Once in my room — a Royal Executive full sea view room to give it its correct name — this big hotel started to work its charm though.
Beyond my king-sized bed and past the fruit plate and welcome macarons, the sliding doors onto my balcony offered a full view of the sparkling Med and the promenade — or Tayelet as locals call it.
Even rooms with ‘partial’ sea view (those on the sides of the tall, white block) offer plenty of sea — with the added benefit of Tel Aviv’s growing cityscape to remind you where you are. Taking it in on my small balcony my spirits instantly lifted.
But it’s more than just the location, spectacular as it is, the only large hotel right on the beach. There are not one but two top class (and kosher) restaurants from celebrity chef Meir Adoni. The 15th floor Blue Sky with its fabulous views, and its milky sibling Lumina on the hotel’s first floor are big draws to this Shabbat-friendly venue.
On the floor above me, the executive lounge offers guests in executive rooms (on the 12th to 14th floors) business facilities plus free drinks and snacks at any time of day. God forbid anyone should go hungry.
To work off some of the fressing, there’s a gym with huge screens live-casting the waves crashing on the beach below, plus a spa next door and 15th floor rooftop pool — all of which had a facelift in the £9 million renovation finished in 2016.
The hotel’s duty manager had boasted to me that the Carlton’s breakfast is the best on the strip. I was sceptical — Israeli hotel breakfasts are renowned, so what could be so special?
For starters, the location was perfect, across the Tayelet in what looks like a wooden shack, right over the water. A genius move. The room feels like you are on the beach.

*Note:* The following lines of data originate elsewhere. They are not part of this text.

-- ==== Sys2Proof/Machine/Flags.lean ====
section
/-! DEFINITION. The bits of CONTROL, STATUS and ERROR (R19, R21, R22, R72) and the setting of one bit of a byte. -/
namespace Sys2Proof.Machine

/-- The fields of CONTROL (R19). -/
inductive ControlBit where
  | enable
  | resetEncoder
  | clearInputs
  | vuEnable
  | backlightEnable
  | tapeEnable
  | saveConfig
  | loadConfig
  deriving DecidableEq, Repr

/-- The fields of STATUS (R21). -/
inductive StatusBit where
  | ready
  | error
  | vuActive
  | backlightOn
  | tapeRunning
  | inputChanged
  | encoderChanged
  | buttonPressed
  deriving DecidableEq, Repr

/-- The named fields of ERROR (R22, R133). Nothing in the block raises the last two (R134). -/
inductive ErrorBit where
  | i2cOverflow
  | invalidReg
  | invalidCmd
  | pwmFault
  | watchdog
  deriving DecidableEq, Repr

/-- The bit's place in CONTROL (R72). -/
def controlIndex : ControlBit → Nat
  | .enable => 0
  | .resetEncoder => 1
  | .clearInputs => 2
  | .vuEnable => 3
  | .backlightEnable => 4
  | .tapeEnable => 5
  | .saveConfig => 6
  | .loadConfig => 7

/-- The bit's place in STATUS (R72). -/
def statusIndex : StatusBit → Nat
  | .ready => 0
  | .error => 1
  | .vuActive => 2
  | .backlightOn => 3
  | .tapeRunning => 4
  | .inputChanged => 5
  | .encoderChanged => 6
  | .buttonPressed => 7

/-- The bit's place in ERROR (R72, R133). -/
def errorIndex : ErrorBit → Nat
  | .i2cOverflow => 0
  | .invalidReg => 1
  | .invalidCmd => 2
  | .pwmFault => 3
  | .watchdog => 4

/-- `v[i] <- b` (R10, R11). -/
def setBit (v : Byte) (i : Nat) (b : Bool) : Byte :=
  if b then v ||| (1#8 <<< i) else v &&& ~~~(1#8 <<< i)

/-- `ERROR | (1 << bit(NAME))` (R12). -/
def withError (v : Byte) (e : ErrorBit) : Byte := v ||| (1#8 <<< errorIndex e)

end Sys2Proof.Machine
end

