-- ==== Sys2Proof/Machine/Core.lean ====
section
/-! DEFINITION. The machine as the host's interface takes it. -/

def Sys2Proof.core : Host.Core :=
  { State := Sys2Proof.Machine.State
    Fault := Sys2Proof.Machine.Fault
    Refusal := Sys2Proof.Machine.Refusal
    step := Sys2Proof.Machine.step
    reset := Sys2Proof.Machine.State.reset }
end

Once I’d bagged an al fresco table — if you want, you could stay in their air conditioned dining room — I took in the jaw-dropping selection.

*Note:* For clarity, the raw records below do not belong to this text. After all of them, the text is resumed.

/-! ## Commands -/

/-- CMD_NOP, CMD_FACTORY_RESET, CMD_CALIBRATE_VU and the six CMD_TEST_* are accepted and change nothing (R92, R94; D7,
D8 and C16 are the spec's own choices, logs 7, 8 and 28). -/
def Obligations.AcceptedCommandsChangeNothing : Prop :=
  ∀ s : State, ∀ i ∈ [Instr.cmdNop, .cmdFactoryReset, .cmdCalibrateVu, .cmdTestVuLeft, .cmdTestVuRight,
    .cmdTestVuBoth, .cmdTestBacklight, .cmdTestTapeMotor, .cmdTestAll], exec i s = .next s

/-- CMD_RESET completes: every cell takes its initial value, nothing outside the bank changes (D9, log 9), and a second
reset changes nothing more. -/
def Obligations.SoftResetCompletes : Prop :=
  ∀ s : State, ∃ t, exec .cmdReset s = .next t ∧ t = { s with bank := State.reset.bank } ∧
    t.cell 0x00#7 = 0x52#8 ∧ t.cell 0x01#7 = 0x01#8 ∧ t.cell 0x10#7 = 0x01#8 ∧ t.cell 0x11#7 = 0x01#8 ∧
    t.cell 0x30#7 = 0x80#8 ∧ t.cell 0x50#7 = 0xFF#8 ∧ t.cell 0x51#7 = 0x0F#8 ∧ t.cell 0x71#7 = 0x32#8 ∧
    (∀ a, a ∉ [0x00#7, 0x01#7, 0x10#7, 0x11#7, 0x30#7, 0x50#7, 0x51#7, 0x71#7] → t.cell a = 0x00#8) ∧
    exec .cmdReset t = .next t

/-- R95: CMD_INVALID sets ERROR.INVALID_CMD and changes nothing else; a second one changes nothing further; every byte
that names no command decodes to it (which bytes those are rests on D7 and D8, logs 7 and 8). -/
def Obligations.InvalidCommandCompletes : Prop :=
  ∀ (c : Byte) (s : State), c ∉ Config.namedCommands →
    decode (.command c) = .ok (.cmdInvalid c) ∧
    (∀ u, executeCommand c u = (.err, u.raiseError .invalidCmd)) ∧
    ∃ t, exec (.cmdInvalid c) s = .next t ∧ OnlyCells s t [0x12#7] ∧ t.cell 0x12#7 = s.cell 0x12#7 ||| 0x04#8 ∧
      ∃ u, exec (.cmdInvalid c) t = .next u ∧ OnlyCells t u []

/-! ## Transactions -/

/-- R119: a write frame with no data byte is ignored. -/
def Obligations.AddressOnlyFrameIsIgnored : Prop :=
  decode (.frame [0x84#8]) = .ok .i2cAddrOnly ∧ ∀ s : State, exec .i2cAddrOnly s = .next s

/-- I2C_WRITE of at most 32 data bytes completes and is the run of the write operations its pointer selects, in bus
order, after REG has set the pointer (44_i2c_endpoint.md section 2; D5, log 5; log 2 for the operations' form). -/
def Obligations.WriteFrameRunsItsBytes : Prop :=
  ∀ (reg : Byte) (data : List Byte) (s : State), data.length ≤ 31 →
    ∃ t, exec (.i2cWrite reg data) s = .next t ∧ runWrites data { s with ptr := reg } = .next t ∧
      t.ptr = reg + BitVec.ofNat 8 data.length

/-- I2C_WRITE of more than 32 data bytes completes: I2C_OVERFLOW is raised first, then REG and the next 31 bytes are
processed, and the rest dropped (D5, log 5). -/
def Obligations.LongWriteFrameOverflows : Prop :=
  ∀ (reg : Byte) (data : List Byte) (s : State), 31 < data.length →
    ∃ t, exec (.i2cWrite reg data) s = .next t ∧
      runWrites (data.take 31) { s.setCell 0x12#7 (s.cell 0x12#7 ||| 0x01#8) with ptr := reg } = .next t ∧
      t.ptr = reg + 31#8

/-- The frame of I2C_WRITE: a write frame that reaches neither CONTROL nor the command port changes no cell but those
its bytes land on and ERROR, and nothing outside the bank but the pointer. The frame may have any length: only the 31
bytes after REG land (`Moves`), the spec's own choice D5 (log 5). Frames that reach 0x10 or 0xF0 are the run of their
write operations (WriteFrameRunsItsBytes, LongWriteFrameOverflows). -/
def Obligations.WriteFrameTouchesItsCells : Prop :=
  ∀ (reg : Byte) (data : List Byte) (s : State),
    (∀ v, ¬ Moves reg data 0x10#8 v) → (∀ v, ¬ Moves reg data 0xF0#8 v) →
    ∃ t, exec (.i2cWrite reg data) s = .next t ∧ t = { s with bank := t.bank, ptr := t.ptr } ∧
      ∀ a, a ≠ 0x12#7 → (∀ v, ¬ Moves reg data (a.setWidth 8) v) → t.cell a = s.cell a

/-- I2C_READ of 1 to 32 bytes completes and is the run of the read operations its pointer selects, in order; the bytes
they supply are returned (44_i2c_endpoint.md section 2; log 33). -/
def Obligations.ReadFrameRunsItsBytes : Prop :=
  ∀ (n : Nat) (s : State), 1 ≤ n → n ≤ 32 →
    ∃ t, runReads n { s with dataOut := [] } = .next t ∧ t.dataOut.length = n ∧
      t.ptr = s.ptr + BitVec.ofNat 8 n ∧
      exec (.i2cRead n) s = .next { t with returned := s.returned ++ [t.dataOut] }

/-- I2C_READ of more than 32 bytes completes: the first 32 are real reads, then I2C_OVERFLOW is raised and every later
byte is a free value, with no bank access and no pointer advance (D6, log 6; it holds for every value of the draws). -/
def Obligations.LongReadFrameOverflows : Prop :=
  ∀ (n : Nat) (s : State), 32 < n →
    ∃ t u, runReads 32 { s with dataOut := [] } = .next t ∧ exec (.i2cRead n) s = .next u ∧
      u.dataOut = t.dataOut ++ (List.range (n - 32)).map (fun k => Config.freeByte (s.draws + k)) ∧
      u.cell 0x12#7 = t.cell 0x12#7 ||| 0x01#8 ∧ u.ptr = s.ptr + 32#8 ∧
      u = { t with bank := u.bank, dataOut := u.dataOut, returned := s.returned ++ [u.dataOut],
                   draws := s.draws + (n - 32) } ∧
      ∀ a, a ≠ 0x12#7 → u.cell a = t.cell a

/-- The frame of I2C_READ: a read changes no cell but STATUS, ERROR and the two changed bitmaps, and nothing outside the
bank but the pointer, the bytes it returns and the counter of drawn bytes (D6, log 6, past the 32nd byte; log 33). -/
def Obligations.ReadFrameTouchesFlagsOnly : Prop :=
  ∀ (n : Nat) (s : State), 1 ≤ n →
    ∃ t, exec (.i2cRead n) s = .next t ∧
      t = { s with bank := t.bank, ptr := t.ptr, dataOut := t.dataOut, returned := s.returned ++ [t.dataOut],
                   draws := t.draws } ∧
      t.dataOut.length = n ∧
      ∀ a, a ∉ [0x11#7, 0x12#7, 0x52#7, 0x53#7] → t.cell a = s.cell a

Endless bowls of chopped vegetables and salads; racks of freshly baked breads and Viennoiserie; an entire Grana Padano cheese wheel; rows of halva; a vegan station; cheese, fish, fruits and cooked foods. The choice seemed endless.

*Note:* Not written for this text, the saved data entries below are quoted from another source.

/-- A read frame is its first 32 reads, then the overflow and the drawn bytes (R120). -/
theorem exec_i2cRead (n : Nat) (s t : State) (hn : 1 ≤ n) (ht : t = readBytes (min n 32) { s with dataOut := [] }) :
    exec (.i2cRead n) s = .next { t with
      bank := (raiseIfOverflow n t).bank
      dataOut := t.dataOut ++ drawnBytes n s.draws
      returned := s.returned ++ [t.dataOut ++ drawnBytes n s.draws]
      draws := s.draws + (n - 32) } := by
  have hdraws : t.draws = s.draws := by rw [ht, readBytes_draws]
  have hreturned : t.returned = s.returned := by rw [ht, readBytes_returned]
  have hn : n ≠ 0 := by omega
  change execI2cRead n s = _
  rw [execI2cRead, if_neg hn, readTransaction, Config.i2cBuf, ← ht]
  simp only [drawBytes_eq]
  rw [raiseIfOverflow_frame]
  simp only [hdraws, hreturned, drawnBytes]

/-- A read of 1 to 32 bytes is its reads (R120). -/
theorem exec_i2cRead_short (n : Nat) (s t : State) (hn : 1 ≤ n) (h32 : n ≤ 32)
    (ht : t = readBytes n { s with dataOut := [] }) :
    exec (.i2cRead n) s = .next { t with returned := s.returned ++ [t.dataOut] } := by
  have hdraws : t.draws = s.draws := by rw [ht, readBytes_draws]
  have hnone : n - 32 = 0 := by omega
  rw [exec_i2cRead n s t hn (by rwa [Nat.min_eq_left h32]), raiseIfOverflow_of_le n t h32, drawnBytes, hnone, ← hdraws]
  simp

/-- Settles O30: the byte loop is the run of the selected reads, and nothing is drawn. -/
theorem readFrameRunsItsBytes : Obligations.ReadFrameRunsItsBytes := by
  unfold Obligations.ReadFrameRunsItsBytes
  intro n s hn h32
  refine ⟨_, runReads_eq n _, ?_, readBytes_ptr n _, exec_i2cRead_short n s _ hn h32 rfl⟩
  rw [readBytes_length]
  exact Nat.zero_add n

/-- Settles O31: the state after the 32 reads, with the overflow raised and the drawn bytes appended. -/
theorem longReadFrameOverflows : Obligations.LongReadFrameOverflows := by
  unfold Obligations.LongReadFrameOverflows
  intro n s hn
  have hmin : min n 32 = 32 := by omega
  obtain ⟨t, ht⟩ : ∃ t, t = readBytes 32 { s with dataOut := [] } := ⟨_, rfl⟩
  have hptr : t.ptr = s.ptr + 32#8 := by rw [ht, readBytes_ptr]
  refine ⟨t, _, ht ▸ runReads_eq 32 _, exec_i2cRead n s t (by omega) (hmin.symm ▸ ht), rfl, ?_, hptr, rfl, fun a ha => ?_⟩
  · exact (cell_raiseIfOverflow n t _).trans (if_pos ⟨rfl, hn⟩)
  · exact (cell_raiseIfOverflow n t a).trans (if_neg fun h => ha h.1)

/-- The bytes of a read change no cell but STATUS, ERROR and the two changed bitmaps (R78). -/
theorem cell_readBytes (n : Nat) (s : State) (a : RegAddr) (ha : a ∉ [0x11#7, 0x12#7, 0x52#7, 0x53#7]) :
    (readBytes n s).cell a = s.cell a := by
  refine readBytes_rel (fun s t => t.cell a = s.cell a) (fun _ => rfl) (fun _ _ _ h1 h2 => h2.trans h1) (fun u => ?_) n s
  simp only [List.mem_cons, List.not_mem_nil, or_false, not_or] at ha
  rw [State.cell_supplyByte, cell_memRead]
  simp [ha]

Front of house manager, Channa, personally asked every guest if they were happy, and waiters were super attentive.
Outside the breakfast room, trendy bar Esperanto serves drinks to up to 400 locals and guests each Sunday to Thursday night. Again, you are right on the water with the sun setting over your cocktail.
For the observant, every Shabbat need is catered for too, with a weekly Kiddush and Shabbat dinner.
I left the hotel reluctantly — and a total convert to the larger hotel experience.